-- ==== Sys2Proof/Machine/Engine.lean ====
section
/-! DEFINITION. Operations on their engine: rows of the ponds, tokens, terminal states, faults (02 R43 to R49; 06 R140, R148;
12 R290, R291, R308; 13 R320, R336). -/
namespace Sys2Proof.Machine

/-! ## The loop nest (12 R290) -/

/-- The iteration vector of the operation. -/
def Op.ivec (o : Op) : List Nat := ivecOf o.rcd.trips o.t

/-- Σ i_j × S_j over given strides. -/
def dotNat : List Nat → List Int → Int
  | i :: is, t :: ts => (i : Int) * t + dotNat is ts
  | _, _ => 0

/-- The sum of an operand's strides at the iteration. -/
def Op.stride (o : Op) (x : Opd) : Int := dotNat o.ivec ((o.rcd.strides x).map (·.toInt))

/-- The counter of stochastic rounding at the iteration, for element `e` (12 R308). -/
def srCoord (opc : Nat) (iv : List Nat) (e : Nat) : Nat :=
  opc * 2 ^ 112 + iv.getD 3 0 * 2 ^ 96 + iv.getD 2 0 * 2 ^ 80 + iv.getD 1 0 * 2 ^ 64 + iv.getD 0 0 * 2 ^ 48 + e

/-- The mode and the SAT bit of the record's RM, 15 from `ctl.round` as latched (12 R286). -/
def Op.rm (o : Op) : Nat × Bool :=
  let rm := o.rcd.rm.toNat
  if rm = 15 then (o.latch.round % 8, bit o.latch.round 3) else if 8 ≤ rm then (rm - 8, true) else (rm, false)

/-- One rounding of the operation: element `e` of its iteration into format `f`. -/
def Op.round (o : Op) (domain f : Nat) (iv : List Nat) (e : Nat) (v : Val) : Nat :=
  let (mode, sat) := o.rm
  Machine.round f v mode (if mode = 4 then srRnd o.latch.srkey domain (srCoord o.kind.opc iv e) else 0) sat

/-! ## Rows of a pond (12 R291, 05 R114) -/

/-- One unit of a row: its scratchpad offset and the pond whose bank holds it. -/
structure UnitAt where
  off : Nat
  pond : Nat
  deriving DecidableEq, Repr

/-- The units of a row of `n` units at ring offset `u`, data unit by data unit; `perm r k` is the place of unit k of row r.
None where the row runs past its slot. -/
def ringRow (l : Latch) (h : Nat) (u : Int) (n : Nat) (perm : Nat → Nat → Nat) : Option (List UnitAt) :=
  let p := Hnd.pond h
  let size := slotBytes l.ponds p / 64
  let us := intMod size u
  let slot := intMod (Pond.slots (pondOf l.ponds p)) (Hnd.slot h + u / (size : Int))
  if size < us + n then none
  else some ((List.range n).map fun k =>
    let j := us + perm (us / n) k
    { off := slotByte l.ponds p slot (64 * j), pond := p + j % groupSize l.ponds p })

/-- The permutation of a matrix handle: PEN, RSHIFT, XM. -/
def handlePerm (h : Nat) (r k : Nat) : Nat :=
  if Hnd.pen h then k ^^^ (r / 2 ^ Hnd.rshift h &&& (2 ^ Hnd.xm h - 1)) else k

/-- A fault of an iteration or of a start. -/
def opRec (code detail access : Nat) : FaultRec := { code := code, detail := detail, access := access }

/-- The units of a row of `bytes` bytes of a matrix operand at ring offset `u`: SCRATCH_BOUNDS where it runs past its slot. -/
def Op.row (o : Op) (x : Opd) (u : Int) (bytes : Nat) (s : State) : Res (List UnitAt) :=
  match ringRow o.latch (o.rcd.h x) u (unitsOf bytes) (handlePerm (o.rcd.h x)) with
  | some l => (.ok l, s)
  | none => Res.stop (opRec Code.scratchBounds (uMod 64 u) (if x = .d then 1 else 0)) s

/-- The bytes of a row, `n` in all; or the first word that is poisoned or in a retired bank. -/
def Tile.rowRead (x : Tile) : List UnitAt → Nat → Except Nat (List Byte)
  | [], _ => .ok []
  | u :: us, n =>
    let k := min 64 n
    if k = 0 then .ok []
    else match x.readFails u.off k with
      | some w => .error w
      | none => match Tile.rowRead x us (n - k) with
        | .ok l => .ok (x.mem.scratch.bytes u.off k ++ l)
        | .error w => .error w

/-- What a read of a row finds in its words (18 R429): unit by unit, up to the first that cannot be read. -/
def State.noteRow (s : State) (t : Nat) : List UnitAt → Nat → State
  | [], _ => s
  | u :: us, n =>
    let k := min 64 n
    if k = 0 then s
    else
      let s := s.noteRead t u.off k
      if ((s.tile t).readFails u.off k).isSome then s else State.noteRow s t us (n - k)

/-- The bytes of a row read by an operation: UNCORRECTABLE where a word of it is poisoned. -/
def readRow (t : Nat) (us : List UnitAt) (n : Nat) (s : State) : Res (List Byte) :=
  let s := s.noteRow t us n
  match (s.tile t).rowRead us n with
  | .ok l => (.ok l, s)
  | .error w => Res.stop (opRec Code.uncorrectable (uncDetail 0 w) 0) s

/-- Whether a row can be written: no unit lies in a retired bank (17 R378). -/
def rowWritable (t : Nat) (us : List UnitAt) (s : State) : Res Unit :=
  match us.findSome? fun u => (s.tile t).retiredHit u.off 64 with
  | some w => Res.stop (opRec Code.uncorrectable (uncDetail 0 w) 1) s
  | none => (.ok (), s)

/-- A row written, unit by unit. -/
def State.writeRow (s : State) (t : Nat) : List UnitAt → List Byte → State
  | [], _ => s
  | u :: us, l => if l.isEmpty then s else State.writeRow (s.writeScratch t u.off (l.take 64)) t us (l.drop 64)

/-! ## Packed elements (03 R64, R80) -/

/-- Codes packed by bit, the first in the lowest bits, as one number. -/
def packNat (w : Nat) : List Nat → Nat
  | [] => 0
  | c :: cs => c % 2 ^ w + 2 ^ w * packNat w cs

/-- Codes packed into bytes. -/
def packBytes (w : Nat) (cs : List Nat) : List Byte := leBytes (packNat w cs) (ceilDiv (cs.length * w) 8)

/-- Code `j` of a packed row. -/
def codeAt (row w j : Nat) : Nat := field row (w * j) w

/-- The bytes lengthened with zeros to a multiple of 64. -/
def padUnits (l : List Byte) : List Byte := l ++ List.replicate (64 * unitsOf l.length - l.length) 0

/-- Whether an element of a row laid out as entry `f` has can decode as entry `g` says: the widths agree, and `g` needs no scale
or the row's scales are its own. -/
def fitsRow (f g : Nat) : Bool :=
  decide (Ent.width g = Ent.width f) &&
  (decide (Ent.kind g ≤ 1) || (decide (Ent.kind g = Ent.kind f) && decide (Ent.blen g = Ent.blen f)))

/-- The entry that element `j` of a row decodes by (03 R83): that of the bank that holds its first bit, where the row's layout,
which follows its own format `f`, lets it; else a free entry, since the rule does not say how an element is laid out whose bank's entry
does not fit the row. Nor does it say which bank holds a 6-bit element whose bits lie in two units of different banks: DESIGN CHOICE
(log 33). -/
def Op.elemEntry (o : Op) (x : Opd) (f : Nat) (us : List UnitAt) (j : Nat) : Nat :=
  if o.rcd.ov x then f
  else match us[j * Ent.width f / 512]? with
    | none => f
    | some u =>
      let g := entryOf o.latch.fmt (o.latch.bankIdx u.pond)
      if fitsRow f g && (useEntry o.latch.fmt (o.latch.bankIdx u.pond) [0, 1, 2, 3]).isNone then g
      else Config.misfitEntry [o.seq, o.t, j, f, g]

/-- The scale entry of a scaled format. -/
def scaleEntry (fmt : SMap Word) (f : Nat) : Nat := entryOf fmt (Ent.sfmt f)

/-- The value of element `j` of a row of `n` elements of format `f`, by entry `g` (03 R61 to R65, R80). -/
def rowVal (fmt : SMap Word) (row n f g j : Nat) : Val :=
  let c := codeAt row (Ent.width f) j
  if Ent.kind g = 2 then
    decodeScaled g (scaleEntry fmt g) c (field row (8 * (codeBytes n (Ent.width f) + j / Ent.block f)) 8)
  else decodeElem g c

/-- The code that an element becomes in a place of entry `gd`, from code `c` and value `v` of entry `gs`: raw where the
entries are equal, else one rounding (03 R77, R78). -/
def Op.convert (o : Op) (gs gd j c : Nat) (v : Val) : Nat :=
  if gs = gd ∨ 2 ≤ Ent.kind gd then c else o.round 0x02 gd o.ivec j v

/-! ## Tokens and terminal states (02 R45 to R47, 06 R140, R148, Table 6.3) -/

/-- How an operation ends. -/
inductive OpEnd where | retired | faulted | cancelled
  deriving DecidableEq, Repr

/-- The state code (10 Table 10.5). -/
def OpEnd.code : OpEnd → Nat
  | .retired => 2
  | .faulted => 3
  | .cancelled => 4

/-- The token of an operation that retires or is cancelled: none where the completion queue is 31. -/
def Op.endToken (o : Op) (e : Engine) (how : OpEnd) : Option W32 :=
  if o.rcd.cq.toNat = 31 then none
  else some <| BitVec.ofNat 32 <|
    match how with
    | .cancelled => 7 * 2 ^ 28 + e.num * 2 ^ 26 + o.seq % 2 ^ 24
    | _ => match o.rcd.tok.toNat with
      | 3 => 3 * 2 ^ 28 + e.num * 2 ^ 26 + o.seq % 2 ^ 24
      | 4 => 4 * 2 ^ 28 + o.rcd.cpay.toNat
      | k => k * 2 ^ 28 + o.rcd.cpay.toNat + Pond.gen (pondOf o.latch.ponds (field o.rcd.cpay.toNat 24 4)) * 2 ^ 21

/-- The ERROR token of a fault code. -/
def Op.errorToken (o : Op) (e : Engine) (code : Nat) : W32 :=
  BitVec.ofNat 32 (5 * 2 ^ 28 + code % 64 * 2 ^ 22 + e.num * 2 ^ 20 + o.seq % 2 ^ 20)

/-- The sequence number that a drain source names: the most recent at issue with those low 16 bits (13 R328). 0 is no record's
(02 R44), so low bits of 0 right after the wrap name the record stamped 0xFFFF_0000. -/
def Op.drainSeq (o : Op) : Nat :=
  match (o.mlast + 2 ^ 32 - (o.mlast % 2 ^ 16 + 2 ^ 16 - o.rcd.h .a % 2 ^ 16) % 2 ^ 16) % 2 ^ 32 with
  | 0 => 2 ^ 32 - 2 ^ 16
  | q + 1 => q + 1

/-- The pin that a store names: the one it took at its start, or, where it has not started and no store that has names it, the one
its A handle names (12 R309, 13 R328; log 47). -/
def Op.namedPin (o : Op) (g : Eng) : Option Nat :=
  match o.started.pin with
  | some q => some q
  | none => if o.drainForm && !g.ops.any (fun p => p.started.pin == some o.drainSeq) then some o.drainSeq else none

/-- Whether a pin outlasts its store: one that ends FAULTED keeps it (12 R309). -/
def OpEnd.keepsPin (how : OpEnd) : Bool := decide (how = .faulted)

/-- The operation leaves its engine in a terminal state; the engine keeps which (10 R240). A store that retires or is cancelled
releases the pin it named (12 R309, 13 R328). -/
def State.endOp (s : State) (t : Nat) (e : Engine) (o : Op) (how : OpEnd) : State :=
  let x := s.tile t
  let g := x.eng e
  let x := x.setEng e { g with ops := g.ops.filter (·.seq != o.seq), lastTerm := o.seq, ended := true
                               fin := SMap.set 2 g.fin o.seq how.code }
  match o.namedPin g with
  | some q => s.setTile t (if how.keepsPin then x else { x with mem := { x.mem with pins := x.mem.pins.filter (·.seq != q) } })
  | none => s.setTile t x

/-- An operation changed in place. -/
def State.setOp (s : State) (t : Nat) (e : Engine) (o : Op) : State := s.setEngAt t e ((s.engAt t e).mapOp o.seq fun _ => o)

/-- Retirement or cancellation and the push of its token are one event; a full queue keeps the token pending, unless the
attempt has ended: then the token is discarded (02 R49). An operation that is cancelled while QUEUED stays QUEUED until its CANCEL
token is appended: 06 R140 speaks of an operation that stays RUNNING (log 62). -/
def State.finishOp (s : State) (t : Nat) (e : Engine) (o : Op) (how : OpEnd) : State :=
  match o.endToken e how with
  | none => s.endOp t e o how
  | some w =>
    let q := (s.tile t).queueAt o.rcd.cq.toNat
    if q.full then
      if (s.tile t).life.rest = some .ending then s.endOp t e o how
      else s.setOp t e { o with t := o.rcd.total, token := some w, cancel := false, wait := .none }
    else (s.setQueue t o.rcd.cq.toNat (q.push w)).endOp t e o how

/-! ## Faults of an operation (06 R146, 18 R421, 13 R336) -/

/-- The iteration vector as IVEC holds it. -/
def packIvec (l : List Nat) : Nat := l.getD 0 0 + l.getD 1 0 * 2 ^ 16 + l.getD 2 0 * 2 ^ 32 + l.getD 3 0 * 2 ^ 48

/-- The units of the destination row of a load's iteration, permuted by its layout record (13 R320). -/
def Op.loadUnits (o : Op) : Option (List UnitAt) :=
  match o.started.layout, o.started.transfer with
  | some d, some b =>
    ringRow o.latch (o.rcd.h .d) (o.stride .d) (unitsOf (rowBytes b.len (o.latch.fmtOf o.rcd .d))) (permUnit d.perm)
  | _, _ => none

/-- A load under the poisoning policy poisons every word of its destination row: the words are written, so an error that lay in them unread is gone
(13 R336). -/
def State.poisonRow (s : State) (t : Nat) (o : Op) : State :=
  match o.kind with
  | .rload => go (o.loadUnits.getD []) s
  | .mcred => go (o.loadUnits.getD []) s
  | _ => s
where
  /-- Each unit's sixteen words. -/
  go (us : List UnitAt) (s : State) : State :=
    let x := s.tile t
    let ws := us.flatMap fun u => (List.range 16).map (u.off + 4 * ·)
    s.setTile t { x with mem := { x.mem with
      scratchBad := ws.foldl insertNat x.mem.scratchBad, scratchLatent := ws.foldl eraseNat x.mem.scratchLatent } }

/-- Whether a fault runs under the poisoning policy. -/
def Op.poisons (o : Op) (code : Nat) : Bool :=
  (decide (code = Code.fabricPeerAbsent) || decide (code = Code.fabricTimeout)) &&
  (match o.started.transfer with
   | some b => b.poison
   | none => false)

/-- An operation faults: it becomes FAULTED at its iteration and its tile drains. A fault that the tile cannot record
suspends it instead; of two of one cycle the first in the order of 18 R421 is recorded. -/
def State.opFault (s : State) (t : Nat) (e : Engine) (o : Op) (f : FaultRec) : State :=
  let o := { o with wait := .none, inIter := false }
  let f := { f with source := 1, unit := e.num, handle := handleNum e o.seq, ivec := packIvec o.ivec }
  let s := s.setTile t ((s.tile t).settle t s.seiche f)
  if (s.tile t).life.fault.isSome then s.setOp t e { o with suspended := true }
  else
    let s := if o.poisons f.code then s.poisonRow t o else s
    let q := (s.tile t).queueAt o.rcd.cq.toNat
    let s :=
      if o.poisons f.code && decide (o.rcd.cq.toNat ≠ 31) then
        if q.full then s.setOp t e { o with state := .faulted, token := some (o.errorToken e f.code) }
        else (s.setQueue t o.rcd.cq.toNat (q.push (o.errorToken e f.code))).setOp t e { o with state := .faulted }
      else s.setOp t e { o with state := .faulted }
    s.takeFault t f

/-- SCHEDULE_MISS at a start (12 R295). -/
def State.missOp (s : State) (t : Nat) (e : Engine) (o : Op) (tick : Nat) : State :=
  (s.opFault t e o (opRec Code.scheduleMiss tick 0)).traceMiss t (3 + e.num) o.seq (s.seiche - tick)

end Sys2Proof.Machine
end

● ● ● ● ●

### Your task
Word for word, restate the lines of the data above that fall between the line holding "its A handle" and the line holding "(12 R309). -/", inclusive, and no other lines.

### Written solution
its A handle names (12 R309, 13 R328; log 47). -/
def Op.namedPin (o : Op) (g : Eng) : Option Nat :=
  match o.started.pin with
  | some q => some q
  | none => if o.drainForm && !g.ops.any (fun p => p.started.pin == some o.drainSeq) then some o.drainSeq else none

/-- Whether a pin outlasts its store: one that ends FAULTED keeps it (12 R309). -/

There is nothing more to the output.